**INSTRUCTIONS FOR THE TASK**
All that should come back is the lines of the data below from the one containing "let ctl := s.cueReg slot 0" to the one containing "def pinSource : InPin → Nat", inclusive, exactly as they stand.
-=-=-
/-- An index edge by Z_MODE (R332). -/
def State.indexEdge (s : State) (n : Nat) : State :=
  let a := s.axis n
  let zm := s.axZMode n
  if zm = 0 then s
  else
    let s := s.setAxis n { a with zSeen := true }
    if zm = 1 then s.raise (pgAx n) 2
    else if zm = 2 ∧ a.homed then s
    else
      let off := s.axZpos n - a.pos
      s.setAxis n { a with zSeen := true, homed := a.homed || zm == 2, undo := none, pos := s.axReduce n (s.axZpos n),
                           x := s.axReduce n (a.x + off),
                           meas := a.meas.map (fun q => (s.axReduce n (q.1 + off), q.2)) }

/-- An edge the glitch filter lets through. -/
def State.axEdge (s : State) (n pinId : Nat) (rising : Bool) (t : Int) : State :=
  let a := s.axis n
  let s := s.setAxis n (if pinId = 0 then { a with levelA := rising } else if pinId = 1 then { a with levelB := rising } else a)
  let src := s.axSource n
  if pinId = 2 then (if (src = 1 ∨ src = 2) ∧ rising then s.indexEdge n else s)
  else if src = 1 then s.quadEdge n pinId t
  else if src = 2 then (if pinId = 0 ∧ rising then s.axCount n (s.axis n).levelB t 0 else s)
  else if src = 3 ∨ src = 5 then (if pinId = 0 ∧ rising then s.axCount n true t 0 else s)
  else s

/-- Lets through the held edges that are at least GLITCH × 10 ns old at a moment. -/
def State.flushHeld (s : State) (n : Nat) (t : Int) : State :=
  let old := (s.axis n).held.filter (fun e => s.axGlitch n ≤ t - e.2.2)
  let young := (s.axis n).held.filter (fun e => t - e.2.2 < s.axGlitch n)
  old.foldl (fun s e => s.axEdge n e.1 e.2.1 e.2.2) (s.setAxis n { s.axis n with held := young })

/-- An edge on an axis pin: a pulse shorter than GLITCH × 10 ns is discarded with both its edges (R331). -/
def State.axRawEdge (s : State) (n pinId : Nat) (rising : Bool) (t : Int) : State :=
  if s.axGlitch n = 0 then s.axEdge n pinId rising t
  else
    let s := s.flushHeld n t
    let a := s.axis n
    if a.held.any (fun e => e.1 = pinId) then s.setAxis n { a with held := a.held.filter (fun e => e.1 ≠ pinId) }
    else s.setAxis n { a with held := a.held ++ [(pinId, rising, t)] }

/-- A qualifying edge of an armed reactive slot schedules a firing 40 ns + LEAD later; one inside the hold-off is
ignored and counted (R344). -/
def State.reactEdge (s : State) (rin grp : Nat) (rising : Bool) (t : Int) (slot : Nat) : State :=
  let ctl := s.cueReg slot 0
  let redge := bits ctl 19 18
  if s.cueArmed slot ∧ s.cueKind slot = 2 ∧ bits ctl 17 16 = rin ∧ (rin = 3 ∨ s.cueAxis slot = grp)
      ∧ (redge = 2 ∨ (redge = 0 ∧ rising) ∨ (redge = 1 ∧ !rising)) then
    let c := s.cue slot
    let near := match c.lastEdge with
      | some l => decide (t - l < 256 * (s.cueReg slot 0x14 : Nat))
      | none => false
    if near then s.incReg pgCue 0x114
    else
      let f := roundUpDiv t 32 + 320 + s.cueLead slot
      let c := { c with lastEdge := some t }
      match c.fireAt with
      | none => s.setCue slot { c with fireAt := some f, late := false, handed := true }
      | some _ => s.setCue slot { c with more := c.more ++ [f] }
  else s

/-- The number of an input pin in event entries (R329), its reactive input and pin group (R350). -/
def pinSource : InPin → Nat
  | .phaA n => 0x40 + n.val | .phaB n => 0x48 + n.val | .phaZ n => 0x50 + n.val | .ppsIn => 0x58
def pinRin : InPin → Nat
  | .phaA _ => 0 | .phaB _ => 1 | .phaZ _ => 2 | .ppsIn => 3
def pinGrp : InPin → Nat
  | .phaA n => n.val | .phaB n => n.val | .phaZ n => n.val | .ppsIn => 0
/-- Its bit of EVT_MASK (R330). -/
def pinMaskBit : InPin → Nat
  | .phaZ n => n.val | .phaA n => 8 + n.val | .phaB n => 16 + n.val | .ppsIn => 24

/-- An event FIFO entry for a source at a time, with an axis phase. -/
def State.mkEvt (s : State) (src : Nat) (t : Int) (axis : Nat) (valid falling late : Bool) (ph : Int) : Evt :=
  let _ := s
  let t40 := wrapTo 40 t
  ⟨w32 (src + (t40 % 256) * 2 ^ 8 + axis * 2 ^ 16 + b2n valid * 2 ^ 19 + b2n falling * 2 ^ 20 + b2n late * 2 ^ 21),
    w32 (t40 / 256), w32 (wrapTo 32 ph), w32 (wrapTo 64 ph / 2 ^ 32)⟩

/-- The entry of an input edge that EVT_MASK selects (R329). -/
def State.edgeEvt (s : State) (p : InPin) (rising : Bool) (t : Int) : State :=
  let m := s.rn pgTk 0x110
  let e := bits m 26 25
  if bit m (pinMaskBit p) ∧ (e = 2 ∨ (e = 0 ∧ rising) ∨ (e = 1 ∧ !rising)) then
    let (ax, valid, ph) := match p with
      | .ppsIn => (0, false, (0 : Int))
      | p => ((pinGrp p), (s.axis (pinGrp p)).velValid, s.interp (pinGrp p) t)
    s.pushEvt (s.mkEvt (pinSource p) t ax valid (!rising) false ph)
  else s

/-! ### Steps of time (R326, R358) -/

/-- PTP time wraps with its 48 bits of seconds. -/
def ptpSpan : Int := 2 ^ 48 * 1000000000 * 256

/-- Moves an option by an amount. -/
def shiftOpt (d : Int) (o : Option Int) : Option Int := o.map (· + d)

/-- An axis keeps its phase and velocity over a step. -/
def Axis.stepped (d : Int) (a : Axis) : Axis :=
  { a with tk := a.tk + d, meas := a.meas.map (fun p => (p.1, p.2 + d)), lastT := shiftOpt d a.lastT,
           held := a.held.map (fun e => (e.1, e.2.1, e.2.2 + d)),
           undo := a.undo.map (fun u => (u.1, u.2.1 + d, u.2.2.1, u.2.2.2)) }

/-- A pin keeps the moments of its pulse and edges over a step. -/
def Pin.stepped (d : Int) (p : Pin) : Pin :=
  { p with
    pulse := shiftOpt (roundUpDiv d 32) p.pulse
    lastEdge := shiftOpt (roundUpDiv d 32) p.lastEdge
    lastAt := shiftOpt (roundUpDiv d 32) p.lastAt
    before := (p.before.1, shiftOpt (roundUpDiv d 32) p.before.2.1, shiftOpt (roundUpDiv d 32) p.before.2.2) }

/-- A slot after a step. A phase firing handed off keeps its moment, as do a late one and those of a reactive slot
(DESIGN CHOICE, log 54: the manual names phase and time cues alone); the others are computed in the new timescale. -/
def State.recueStep (s : State) (d : Int) (slot : Nat) : State :=
  let c := s.cue slot
  let c := { c with lastEdge := shiftOpt d c.lastEdge }
  if c.handed ∧ (s.cueKind slot ≠ 1 ∨ c.late) then
    s.setCue slot { c with fireAt := c.fireAt.map (· + roundUpDiv d 32), more := c.more.map (· + roundUpDiv d 32) }
  else if c.handed then s.setCue slot { s.timeCompute slot c with handed := true }
  else if !s.cueArmed slot then s.setCue slot c
  else if s.cueKind slot = 0 then s.setCue slot (s.phaseCompute slot c)
  else if s.cueKind slot = 1 then s.setCue slot (s.timeCompute slot c)
  else s.setCue slot c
-=-=-
**COMPLETED TASK**
  let ctl := s.cueReg slot 0
  let redge := bits ctl 19 18
  if s.cueArmed slot ∧ s.cueKind slot = 2 ∧ bits ctl 17 16 = rin ∧ (rin = 3 ∨ s.cueAxis slot = grp)
      ∧ (redge = 2 ∨ (redge = 0 ∧ rising) ∨ (redge = 1 ∧ !rising)) then
    let c := s.cue slot
    let near := match c.lastEdge with
      | some l => decide (t - l < 256 * (s.cueReg slot 0x14 : Nat))
      | none => false
    if near then s.incReg pgCue 0x114
    else
      let f := roundUpDiv t 32 + 320 + s.cueLead slot
      let c := { c with lastEdge := some t }
      match c.fireAt with
      | none => s.setCue slot { c with fireAt := some f, late := false, handed := true }
      | some _ => s.setCue slot { c with more := c.more ++ [f] }
  else s

/-- The number of an input pin in event entries (R329), its reactive input and pin group (R350). -/
def pinSource : InPin → Nat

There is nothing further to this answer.